Sunday, September 23, 2012

Weekly Training Wrap - 9/17 - 9/23

Week 5 of my Tendinosis injury and I spend the week resting mostly.  I have been traveling for work and did not have a ton of time. While I found myself walking a lot around the city (San Francisco), things were generally in full rest mode. I had an inflammation flare up when I did a bit of running, but that is now under control and I think I remain on a healing trajectory. I plan to start doing these short runs 2 or 3 times a week at the end of week 6 (beginning October 1st) and see if I can push up to 10 miles a week without any setbacks.


Off day due to work travels. (I am in San Francisco and LA all week).


AM - 1 hour

Worked out in the hotel gym.  I started with some HITT and then moved on to some strength training and then finished with Ab Ripper X.  At the end, I tried to do a short run at the end to test my knee and it was hurting badly.  Frustrating!

HITT (4 rounds with 20 lb dumbbells)
- Front Squat x 20
- Straight Legged Dead Lift x 20
- Bent over Row x 20
- Overhead Press x 20
- 90 seconds rest

Strength Training
- Leg extension (Single and double leg)
- Leg Curls
- Lat Pull down


Off day due to work travels. (I am in San Francisco and LA all week).


Off day due to work travels. (I am in San Francisco and LA all week).


PM - 1 Hour

Long walk with my wife and then some PT (foam rolling and stretching).


AM - 1.25 Hours

P90x: Check & Back with Ab Ripper X.

Push-up variations (2 times through): Push-up, Military Push-Up, Wide Fly Push-up, Decline Push-Up, Diamond Push-Up, Dive Bomber Push-Up.  First time through I did 25 good reps on all the push-ups but Dive Bomber (15).  The second time through I did 25 good reps of all the push-ups but Dive Bomber (10).  A total of 265 push-ups.

Back exercies (2 times through): Pull-Up, Wide Grip Pull-Up, Reverse Grip-Close Hand Pull-Up, Heavy Pants, Lawn Mower, Back-Fly.  I did 15 - 20 reps of each.

Ab-Ripper X: Dare I say it is getting easier?


AM - 35 minutes

I ran for 35 minutes on the Treadmill (4 miles) and things felt really good.
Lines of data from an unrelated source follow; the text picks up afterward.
-- ==== Sys2Proof/Tests/Slice0.lean ====
section
/-! SUPPORT. The model's own tests: ill-formed terms, the decoding of every constructor from a frame written out by
hand, one or two steps per instruction, and for each obligation with hypotheses a state and operands that meet them.
The expected frames and values are those of spec/95_test_vectors.md unless a comment names another file. -/

namespace Sys2Proof.Tests

open Sys2Proof Sys2Proof.Machine

-- One theorem at a time: each kernel evaluation waits for the one before it, and every waiting one holds a thread.
set_option Elab.async false

/-! ## Helpers -/

/-- The next state of an outcome, or the state given. -/
def nextOr (s : State) : Host.Outcome State Fault Refusal → State
  | .next t => t
  | .fault _ => s
  | .refused _ => s

/-- Whether an outcome is a next state. -/
def isNext : Host.Outcome State Fault Refusal → Bool
  | .next _ => true
  | .fault _ => false
  | .refused _ => false

theorem exists_of_isNext {o : Host.Outcome State Fault Refusal} (h : isNext o = true) : ∃ t, o = .next t := by
  cases o with
  | next t => exact ⟨t, rfl⟩
  | fault r => cases h
  | refused r => cases h

/-- The state after an instruction. -/
def after (i : Instr) (s : State) : State := nextOr s (exec i s)

/-- The state after one step. -/
def stepped (s : State) : State := nextOr s (step s)

/-- The state with a script of inputs. -/
def script (xs : List Input) (s : State) : State := { s with inputs := xs }

/-- The six counters, in the order of R29 to R34. -/
def counters (s : State) : List Nat :=
  [s.messageCount.toNat, s.eventCount.toNat, s.crcErrorCount.toNat, s.diagnosticRegister.toNat,
   s.exceptionErrorCount.toNat, s.noResponseCount.toNat]

/-- `HR[0..1] = 0x1234, 0x5678`. -/
def withRegisters : State := { State.reset with mem.holdingRegisters := [(0, 0x1234#16), (1, 0x5678#16)] }

/-- `Coils[0..9] = 1,0,1,1,0,0,1,1,1,0`. -/
def withCoils : State :=
  { State.reset with mem.coils := [(0, 1#1), (2, 1#1), (3, 1#1), (6, 1#1), (7, 1#1), (8, 1#1)] }

/-- Reset, in listen-only mode. -/
def listening : State := { State.reset with listenOnly := true }

/-- A transmission that fails after three bytes. -/
def failing : State := { State.reset with txAnswers := [.fail 3] }

/-- The engine at the last byte of a frame. -/
def ready (frame : List Byte) : State := placeFrame frame State.reset

/-- Reset in another receiver state. -/
def inState (x : RxState) (len need : Nat) : State := { State.reset with rxState := x, rxLen := len, rxNeed := need }

/-! ## Well-formedness: what each check refuses -/

theorem test_wf_refuses_wrcoils_short_data : (Instr.wrcoils 0x01#8 0x0013#16 0x000A#16 0x02#8 [0xCD#8]).wf = false := by
  decide

theorem test_wf_refuses_wrhrs_long_data :
    (Instr.wrhrs 0x01#8 0x0001#16 0x0001#16 0x02#8 [0x00#8, 0x0A#8, 0x01#8]).wf = false := by decide

theorem test_wf_refuses_diagOther_with_a_row_of_its_own : (Instr.diagOther 0x01#8 0x0012#16 0x0000#16).wf = false := by
  decide

theorem test_wf_takes_diagOther : (Instr.diagOther 0x01#8 0x0100#16 0x0000#16).wf = true := by decide

/-! ## Decoding: every constructor from a frame written out by hand -/

theorem test_decode_rdcoil : decode [0x01#8, 0x01#8, 0x00#8, 0x03#8, 0x00#8, 0x05#8, 0x0C#8, 0x09#8]
    = .ok (.rdcoil 0x01#8 0x0003#16 0x0005#16, []) := by rfl

theorem test_decode_rddi : decode [0x01#8, 0x02#8, 0x27#8, 0x10#8, 0x00#8, 0x01#8, 0xB2#8, 0xBB#8]
    = .ok (.rddi 0x01#8 0x2710#16 0x0001#16, []) := by rfl

theorem test_decode_rdhr : decode [0x11#8, 0x03#8, 0x00#8, 0x6B#8, 0x00#8, 0x03#8, 0x76#8, 0x87#8]
    = .ok (.rdhr 0x11#8 0x006B#16 0x0003#16, []) := by rfl

theorem test_decode_rdir : decode [0x01#8, 0x04#8, 0x00#8, 0x05#8, 0x00#8, 0x01#8, 0x21#8, 0xCB#8]
    = .ok (.rdir 0x01#8 0x0005#16 0x0001#16, []) := by rfl

theorem test_decode_wrcoil : decode [0x01#8, 0x05#8, 0x00#8, 0x13#8, 0xFF#8, 0x00#8, 0x7D#8, 0xFF#8]
    = .ok (.wrcoil 0x01#8 0x0013#16 0xFF00#16, []) := by rfl

theorem test_decode_wrhr : decode [0x01#8, 0x06#8, 0x27#8, 0x0F#8, 0xFF#8, 0xFF#8, 0xB2#8, 0xCD#8]
    = .ok (.wrhr 0x01#8 0x270F#16 0xFFFF#16, []) := by rfl

theorem test_decode_diagEcho : decode [0x01#8, 0x08#8, 0x00#8, 0x00#8, 0xA5#8, 0x37#8, 0xDA#8, 0x8D#8]
    = .ok (.diagEcho 0x01#8 0xA537#16, []) := by rfl

theorem test_decode_diagRestart : decode [0x01#8, 0x08#8, 0x00#8, 0x01#8, 0xFF#8, 0x00#8, 0xF0#8, 0x3B#8]
    = .ok (.diagRestart 0x01#8 0xFF00#16, []) := by rfl

theorem test_decode_diagRdreg : decode [0x01#8, 0x08#8, 0x00#8, 0x02#8, 0x55#8, 0xAA#8, 0xFE#8, 0xE4#8]
    = .ok (.diagRdreg 0x01#8 0x55AA#16, []) := by rfl

theorem test_decode_diagListen : decode [0x01#8, 0x08#8, 0x00#8, 0x04#8, 0x00#8, 0x00#8, 0xA1#8, 0xCA#8]
    = .ok (.diagListen 0x01#8 0x0000#16, []) := by rfl

theorem test_decode_diagClear : decode [0x01#8, 0x08#8, 0x00#8, 0x0A#8, 0x00#8, 0x00#8, 0xC0#8, 0x09#8]
    = .ok (.diagClear 0x01#8 0x0000#16, []) := by rfl

theorem test_decode_diagMsg11 : decode [0x01#8, 0x08#8, 0x00#8, 0x0B#8, 0x00#8, 0x00#8, 0x91#8, 0xC9#8]
    = .ok (.diagMsg11 0x01#8 0x0000#16, []) := by rfl

theorem test_decode_diagCrc12 : decode [0x01#8, 0x08#8, 0x00#8, 0x0C#8, 0x00#8, 0x00#8, 0x20#8, 0x08#8]
    = .ok (.diagCrc12 0x01#8 0x0000#16, []) := by rfl

theorem test_decode_diagExc13 : decode [0x01#8, 0x08#8, 0x00#8, 0x0D#8, 0x00#8, 0x00#8, 0x71#8, 0xC8#8]
    = .ok (.diagExc13 0x01#8 0x0000#16, []) := by rfl

theorem test_decode_diagMsg14 : decode [0x01#8, 0x08#8, 0x00#8, 0x0E#8, 0x00#8, 0x00#8, 0x81#8, 0xC8#8]
    = .ok (.diagMsg14 0x01#8 0x0000#16, []) := by rfl

theorem test_decode_diagNoresp15 : decode [0x01#8, 0x08#8, 0x00#8, 0x0F#8, 0x00#8, 0x00#8, 0xD0#8, 0x08#8]
    = .ok (.diagNoresp15 0x01#8 0x0000#16, []) := by rfl

theorem test_decode_diagExc17 : decode [0x01#8, 0x08#8, 0x00#8, 0x11#8, 0x00#8, 0x00#8, 0xB0#8, 0x0E#8]
    = .ok (.diagExc17 0x01#8 0x0000#16, []) := by rfl

theorem test_decode_diagZero18 : decode [0x01#8, 0x08#8, 0x00#8, 0x12#8, 0x12#8, 0x34#8, 0x4D#8, 0x79#8]
    = .ok (.diagZero18 0x01#8 0x1234#16, []) := by rfl

theorem test_decode_diagOther : decode [0x01#8, 0x08#8, 0x01#8, 0x00#8, 0x00#8, 0x00#8, 0xE1#8, 0xF7#8]
    = .ok (.diagOther 0x01#8 0x0100#16 0x0000#16, []) := by rfl

theorem test_decode_evcnt : decode [0x01#8, 0x0B#8, 0x41#8, 0xE7#8] = .ok (.evcnt 0x01#8, []) := by rfl

theorem test_decode_evlog : decode [0x01#8, 0x0C#8, 0x00#8, 0x25#8] = .ok (.evlog 0x01#8, []) := by rfl

theorem test_decode_wrcoils :
    decode [0x01#8, 0x0F#8, 0x00#8, 0x13#8, 0x00#8, 0x0A#8, 0x02#8, 0xCD#8, 0x01#8, 0x72#8, 0xCB#8]
    = .ok (.wrcoils 0x01#8 0x0013#16 0x000A#16 0x02#8 [0xCD#8, 0x01#8], []) := by rfl

theorem test_decode_wrhrs :
    decode [0x01#8, 0x10#8, 0x00#8, 0x01#8, 0x00#8, 0x02#8, 0x03#8, 0x00#8, 0x0A#8, 0x01#8, 0x42#8, 0x26#8]
    = .ok (.wrhrs 0x01#8 0x0001#16 0x0002#16 0x03#8 [0x00#8, 0x0A#8, 0x01#8], []) := by rfl

theorem test_decode_slvid : decode [0x01#8, 0x11#8, 0xC0#8, 0x2C#8] = .ok (.slvid 0x01#8, []) := by rfl

/-- R99: 0x07 is unregistered. -/
theorem test_decode_refuses_unregistered : decode [0x01#8, 0x07#8, 0x00#8, 0x00#8] = .error .unsupportedFunction := by rfl

/-- R92: one byte short of a format Q4 frame. -/
theorem test_decode_refuses_truncated :
    decode [0x01#8, 0x03#8, 0x00#8, 0x00#8, 0x00#8, 0x02#8, 0xC4#8] = .error .truncated := by rfl

theorem test_encode_wrhrs : encode (.wrhrs 0x01#8 0x0001#16 0x0002#16 0x04#8 [0x00#8, 0x0A#8, 0x01#8, 0x02#8])
    = [0x01#8, 0x10#8, 0x00#8, 0x01#8, 0x00#8, 0x02#8, 0x04#8, 0x00#8, 0x0A#8, 0x01#8, 0x02#8, 0x92#8, 0x30#8] := by decide +kernel

/-- opcode_table.json: EVLOG's match word with slave identity 1. -/
theorem test_decodeTableWord_evlog : decodeTableWord 32 0x010C0000 = some (.evlog 0x01#8) := by decide +kernel

/-! ## The CRC generator, the bank operations and the codec -/

/-- The Modbus check value (93_implementation_defined.md G9). -/
theorem test_crc_check_string :
    crc16 [0x31#8, 0x32#8, 0x33#8, 0x34#8, 0x35#8, 0x36#8, 0x37#8, 0x38#8, 0x39#8] = 0x4B37#16 := by decide +kernel

theorem test_getBits_unaligned : getBits (bitBank withCoils .coils) 10000 3 5 = .ok [0x19#8] := by rfl

theorem test_setBits_ignores_padding : setBits [] 10000 0 3 [0xFF#8] = .ok [(0, 1#1), (1, 1#1), (2, 1#1)] := by rfl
It seems the pain from earlier in the week was just an inflammatory response to me trying to start working out again. With some Ibuprofen, I was pain free again in no time. I have begun icing and stretching right after these test runs -- in addition to my regimen of rolling and stretching I do during the day -- and I have not suffered any set backs yet.